Понимал я, нельзя давать, гибнет человек, но как не дашь? Вот так последний раз я его видел.
Вернулся Марлен, заодно газеты купил. Уже в машине раскрыл «Правду», на видном месте – письмо: клеймят Сахарова и Солженицына, чье поведение «не может вызвать никаких других чувств, кроме глубокого презрения и осуждения…» И – подписи.
Некоторые ошеломили меня. Не буду перечислять, это все были известнейшие имена.
В «Бесприданнице» Островского, склоняя Ларису к сожительству, старик купец Кнуров говорит: стыда не бойтесь, мы можем такую цену заплатить, что самые смелые критики умолкнут…

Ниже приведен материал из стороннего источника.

-- ==== Sys2Proof/Machine/Map.lean ====
section
/-! DEFINITION. Sparse tables: the plain-data form of every indexed store of the machine (CSRs, memories, frames). -/

namespace Sys2Proof.Machine

/-- A sparse table: entries with keys strictly rising, none equal to what an unlisted key reads as. -/
abbrev SMap (α : Type) := List (Nat × α)

/-- The entry listed for a key. -/
def SMap.find {α : Type} (m : SMap α) (k : Nat) : Option α :=
  match m with
  | [] => none
  | (j, v) :: r => if j = k then some v else SMap.find r k

/-- The value at a key, `d` where none is listed. -/
def SMap.get {α : Type} (d : α) (m : SMap α) (k : Nat) : α := (SMap.find m k).getD d

/-- The table without a key. -/
def SMap.erase {α : Type} (m : SMap α) (k : Nat) : SMap α :=
  match m with
  | [] => []
  | (j, v) :: r => if j = k then SMap.erase r k else (j, v) :: SMap.erase r k

/-- A pair put before the first greater key. -/
def SMap.insert {α : Type} (m : SMap α) (k : Nat) (v : α) : SMap α :=
  match m with
  | [] => [(k, v)]
  | (j, w) :: r => if k < j then (k, v) :: (j, w) :: r else (j, w) :: SMap.insert r k v

/-- The table with `v` at `k`, whatever unlisted keys read as. -/
def SMap.put {α : Type} (m : SMap α) (k : Nat) (v : α) : SMap α := SMap.insert (SMap.erase m k) k v

/-- The table with `v` at `k`, in canonical form: the entry is removed where `v` is the default `d`. -/
def SMap.store {α : Type} [DecidableEq α] (d : α) (m : SMap α) (k : Nat) (v : α) : SMap α :=
  if v = d then SMap.erase m k else SMap.put m k v

/-- The value at a key changed by a function. -/
def SMap.modify {α : Type} [DecidableEq α] (d : α) (m : SMap α) (k : Nat) (f : α → α) : SMap α :=
  SMap.store d m k (f (SMap.get d m k))

/-- Every entry whose key meets the test removed. -/
def SMap.drop {α : Type} (m : SMap α) (p : Nat → Bool) : SMap α := m.filter (fun e => !p e.1)

/-- Keys strictly rising above `lo`, no entry equal to the default. -/
def SMap.wfFrom {α : Type} [DecidableEq α] (d : α) (lo : Nat) (m : SMap α) : Bool :=
  match m with
  | [] => true
  | (k, v) :: r => decide (lo ≤ k) && decide (v ≠ d) && SMap.wfFrom d (k + 1) r

/-- The canonical form of a sparse table. -/
def SMap.wf {α : Type} [DecidableEq α] (d : α) (m : SMap α) : Bool := SMap.wfFrom d 0 m

/-- Keys strictly rising. -/
def SMap.Rising {α : Type} (m : SMap α) : Prop := (m.map (·.1)).Pairwise (· < ·)

/-- The canonical form where the default depends on the key: keys strictly rising, no entry equal to what its key reads as unlisted. -/
def SMap.Canon {α : Type} (d : Nat → α) (m : SMap α) : Prop := m.Rising ∧ ∀ e ∈ m, e.2 ≠ d e.1

/-- A set of numbers, as a rising list. -/
abbrev NSet := List Nat

/-- A number put into a set. -/
def NSet.add (s : NSet) (k : Nat) : NSet :=
  match s with
  | [] => [k]
  | j :: r => if k < j then k :: j :: r else if k = j then j :: r else j :: NSet.add r k

/-- A number taken out of a set. -/
def NSet.del (s : NSet) (k : Nat) : NSet := s.filter (fun j => j ≠ k)

end Sys2Proof.Machine
end

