-- ==== Sys2Proof/Machine/CsrTable.lean ====
section
/-! DEFINITION. The register tables of the spec: every CSR with its unit kind, offset, fields, access codes and reset
values, and a named field for each (R6, R10, R11, R90-R93, R125-R129, R161, R162, R190, R191, R217, R218, R243-R245,
R277-R279, R309-R311, R342-R344, R366, R384, R385, R396, R417-R420, R430, R457, R477, R484, R490, R497, R530-R533, R551-R553). -/

namespace Sys2Proof.Machine

/-- The access codes of R6. -/
inductive Acc where
  | ro | rw | wo | w1c | rsx
deriving DecidableEq, Repr

/-- A field of a register: bits, access, reset value, and the ranges of its defined encodings (empty: every one). -/
structure FieldD where
  hi : Nat
  lo : Nat
  acc : Acc
  rst : Nat
  ok : List (Nat × Nat)
deriving DecidableEq, Repr

/-- A register of a unit kind, repeated `n1` times at stride `s1` and, within, `n2` times at stride `s2`. -/
structure RegD where
  off : Nat
  n1 : Nat
  s1 : Nat
  n2 : Nat
  s2 : Nat
  fields : List FieldD
deriving DecidableEq, Repr

/-- A named field: where it lies in its unit's CSR space, with the strides of its repetitions. -/
structure Fld where
  off : Nat
  s1 : Nat
  s2 : Nat
  hi : Nat
  lo : Nat
deriving DecidableEq, Repr

/-- The kinds of unit that have registers (R24). -/
inductive UnitKind where
  | mgt | clk | err | bud | cfg | scb | cns | ddr | ipe | dsp | evt | dbg | prb | pci | lnk | lane | pin | ao | can | die | noc | core | none
deriving DecidableEq, Repr

/-- The kind of a unit number (R24). -/
def unitKind (u : Nat) : UnitKind :=
  if u = 0 then .mgt else if u = 1 then .clk else if u = 2 then .err else if u = 3 then .bud
  else if u = 4 then .cfg else if u = 5 then .scb else if u = 6 then .cns else if u = 7 then .none
  else if u < 0x10 then .ddr else if u < 0x18 then .ipe else if u < 0x20 then .dsp else if u < 0x24 then .core
  else if u = 0x24 then .evt else if u = 0x25 then .dbg else if u = 0x26 then .prb else if u = 0x27 then .none
  else if u < 0x2A then .pci else if u < 0x30 then .none else if u < 0x40 then .lnk else if u < 0x44 then .lane
  else if u < 0x48 then .none else if u = 0x48 then .pin else if u = 0x49 then .ao else if u = 0x4A then .can
  else if u < 0x50 then .none else if u < 0x58 then .die else if u < 0x60 then .none else if u < 0xE0 then .noc
  else .none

Все, кто подписал это письмо в «Правду», стали впоследствии Героями Социалистического Труда. Некоторые, впрочем, были уже удостоены, но кто еще не был Героем, стал им.
КАК БРОСИТЬ КУРИТЬ
Курить я начал в госпитале, в Красном Лимане, в сорок третьем году: покуришь – и есть не так хочется. Лежали в нашей офицерской палате в основном тяжелораненые, в общей сложности я в тот раз полгода провалялся по госпиталям. А кормили так: жив будешь, но больше ничего не захочется. Но молодость брала свое. И вот когда я уже был ходячим и только левую руку, как ребенка грудного, носил на перевязи перед собой, настигла меня любовь. Она – врач, старше меня лет на восемь, красивая, казалось мне, никого красивей ее нет. Любила ли она меня или жалела – не знаю.
И вдруг на короткий срок с фронта прибыл ее муж, летчик; вхожу к ней в кабинет на перевязку и по лицу ее понял, кто это. Помню, жутко покраснел. Жив ли он остался на войне? Жива ли она сейчас? И где? В своей Эстонии? Какие светлые были у нее глаза, какими они бывали ласковыми. А ведь может случиться, что, встретясь теперь, мы друг друга уже не узнаем.

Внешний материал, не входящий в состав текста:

/-- Whether the slices of a scan have compared its 2^N symbols: 1,024 ns each, at the lane's symbol rate in MBd (R381, R424). -/
def scanned (x : LaneX) : Bool := decide (2 ^ x.scanN * 1000 ≤ x.slices * 1024 * x.mbd)

/-- EYE_SCAN_DONE (R381): a scan has compared its 2^N symbols and reports its mismatches among them, saturating. -/
def execEyeScanDone (k : Fin 4) (lane : Fin 40) (mismatches : Nat) (s : State) : Out :=
  let u := uLane k
  let x := s.laneX k lane
  if !s.flag u F.laneEyeStatBusy lane || !s.clocked (150 + k) || !scanned x || decide (2 ^ x.scanN < mismatches) then .next s
  else
    .next ((((s.setLaneX k lane { x with scanHolds := false }).setFld u F.laneEyeStatBusy 0 lane).setFld u F.laneEyeStatResult 1 lane).setFld u
      F.laneEyeErrCount (min mismatches (2 ^ 32 - 1)) lane)

/-! ### What the transmitters send (R196, R371-R376, R383) -/

/-- The CAPS frame of a lane (R375). ALIGNED is 1 while its receiver is in CAPS and no mismatch was found. -/
def capsFrame (s : State) (k j : Nat) (next : Bool) : List Byte :=
  let p := lanePort k j
  let x := s.laneX k j
  let b := toLeBytes 4 0x53504143 ++ toLeBytes 2 (s.lnk p).fseq ++
    toLeBytes 1 (boolNat (s.laneState k j == 4 && !x.mismatch) + 2 * boolNat next) ++ toLeBytes 1 (j % 8) ++ toLeBytes 1 (s.lnk p).width ++
    toLeBytes 1 p ++ toLeBytes 2 (s.fld uCns F.cnsSysidSysid) ++ toLeBytes 2 x.mbd ++ toLeBytes 1 (boolNat x.pam4) ++
    List.replicate 61 0
  b ++ toLeBytes 4 (crc32c b)

/-- Whether a lane's transmitter sends: it is awake, in a state that sends (R374, R379, R383). -/
def laneSends (s : State) (k j : Nat) : Bool :=
  s.laneState k j != 0 && !s.flag (uLane k) F.laneStatusTxAsleep j

/-- What a lane sends in a slot outside link frames: CAPS frames in LOCK and CAPS, the training pattern in DETECT, TRAIN and PRBS (R374,
R383). -/
def laneSlot (next : Bool) (s : State) (kj : Nat × Nat) : State :=
  if !laneSends s kj.1 kj.2 then s
  else if s.laneState kj.1 kj.2 = 3 ∨ s.laneState kj.1 kj.2 = 4 then sendBytes s kj.1 kj.2 (capsFrame s kj.1 kj.2 next)
  else sendBytes s kj.1 kj.2 (List.replicate 80 0)

/-- A link frame sent on the lanes of a link: byte `b` on lane `b mod W` (R196). -/
def frameSlot (s : State) (p : Nat) : State :=
  let f := (s.lnk p).nextFrame
  let w := widthLanes (s.lnk p).width
  (List.range w).foldl (fun t i =>
    sendBytes t (portLane p i).1 (portLane p i).2 ((List.range (80 / w)).map (fun b => f.1.getD (w * b + i) 0))) (s.setLnk p f.2)

/-- NEXT noted as sent on every lane of a link (R376). -/
def noteNext (s : State) (p : Nat) : State :=
  capsActive ((s.linkLanes p).foldl (fun t kj => t.setLaneX kj.1 kj.2 { t.laneX kj.1 kj.2 with sentNext := true }) s) p

/-- One slot of the lanes of a link that is brought up or UP: link frames once NEXT has been sent; until then what each lane's state calls for,
the CAPS frames of one slot under one FSEQ (R374-R376). -/
def linkSlot (s : State) (p : Nat) : State :=
  let lanes := s.linkLanes p
  if lanes.all (fun kj => (s.laneX kj.1 kj.2).sentNext) then frameSlot s p
  else
    let next := capsReady s p && lanes.all (fun kj => laneSends s kj.1 kj.2)
    let s1 := lanes.foldl (laneSlot next) s
    let s2 := s1.setLnk p { s1.lnk p with fseq := ((s1.lnk p).fseq + 1) % 65536 }
    if next then noteNext s2 p else s2

/-- The lanes of a link port that no link owns and that send: those in PRBS (R383). -/
def prbsLanes (s : State) (p : Nat) : List (Nat × Nat) :=
  ((List.range 8).map (portLane p)).filter (fun kj => s.laneState kj.1 kj.2 == 6)

/-- Whether a link port's lanes send anything: its link is on, or a lane of its group is in PRBS, and the lane die runs. -/
def portSends (s : State) (p : Nat) : Bool :=
  s.dom (150 + p / 4) == domRun && (s.flag (uLnk p) F.lnkCtrlEn || !(prbsLanes s p).isEmpty)

/-- One slot of every lane that sends (log entry 135). -/
def laneSlots (s : State) : State :=
  (List.range 16).foldl (fun t p =>
    if portSends t p then
      (let t1 := (prbsLanes t p).foldl (laneSlot false) t
       if t1.flag (uLnk p) F.lnkCtrlEn then linkSlot t1 p else t1)
    else t) s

В институтскую пору я по бедности курил махорку. И хотя в дальнейшем и «Золотое руно» курил из трубки, привезенной с фронта, и самые дорогие сигареты, для меня с дымком махорочным весь фронт связан.
Но родился сын, жили мы за шкафом, впятером в одной комнате, и надоело мне выходить на лестницу, выкуривать сигарету наспех, а потом все равно дышишь на сына табачным перегаром. Марк Твен утверждал, ничего нет легче, как бросить курить: он, мол, бросал раз тридцать. То же и со мной происходило. А бросил совершенно неожиданно, и вот как это получилось, могу поделиться опытом.
В тот день я купил в запас двадцать пачек сигарет «Лайка», были такие сигареты с милой мордой собаки, которая проложила дорогу в космос всем нашим прославленным космонавтам, на ней испытывали, что им придется испытать. Так вот, набрал я сигарет, взял на почте газеты, письма за целую неделю и поехал за город, на дачу, к семье. Было лето, в Москве – бензиновая гарь, зной, и оказаться после городской суеты, холостяцкой жизни всухомятку вдруг за семейным столом, когда и по левую и по правую руку от тебя сидят дети – что еще душе надо? А потом в кабинете открыл я окно в сад, закурил и в таком блаженном послеобеденном состоянии разворачиваю «Литературную газету»: поглядим сквозь табачный дымок, что пишут. А с газетного листа в глаза мне – моя фамилия. Большая статья Грибачева на самой первой полосе, ею, в сущности, газета открывается. И пишет он, что водораздел в русской литературе «отделяет Пушкина от Бенедиктова, Некрасова от Надсона, «Судьбу человека» М. Шолохова от «общечеловеческой» «Пяди земли» Г.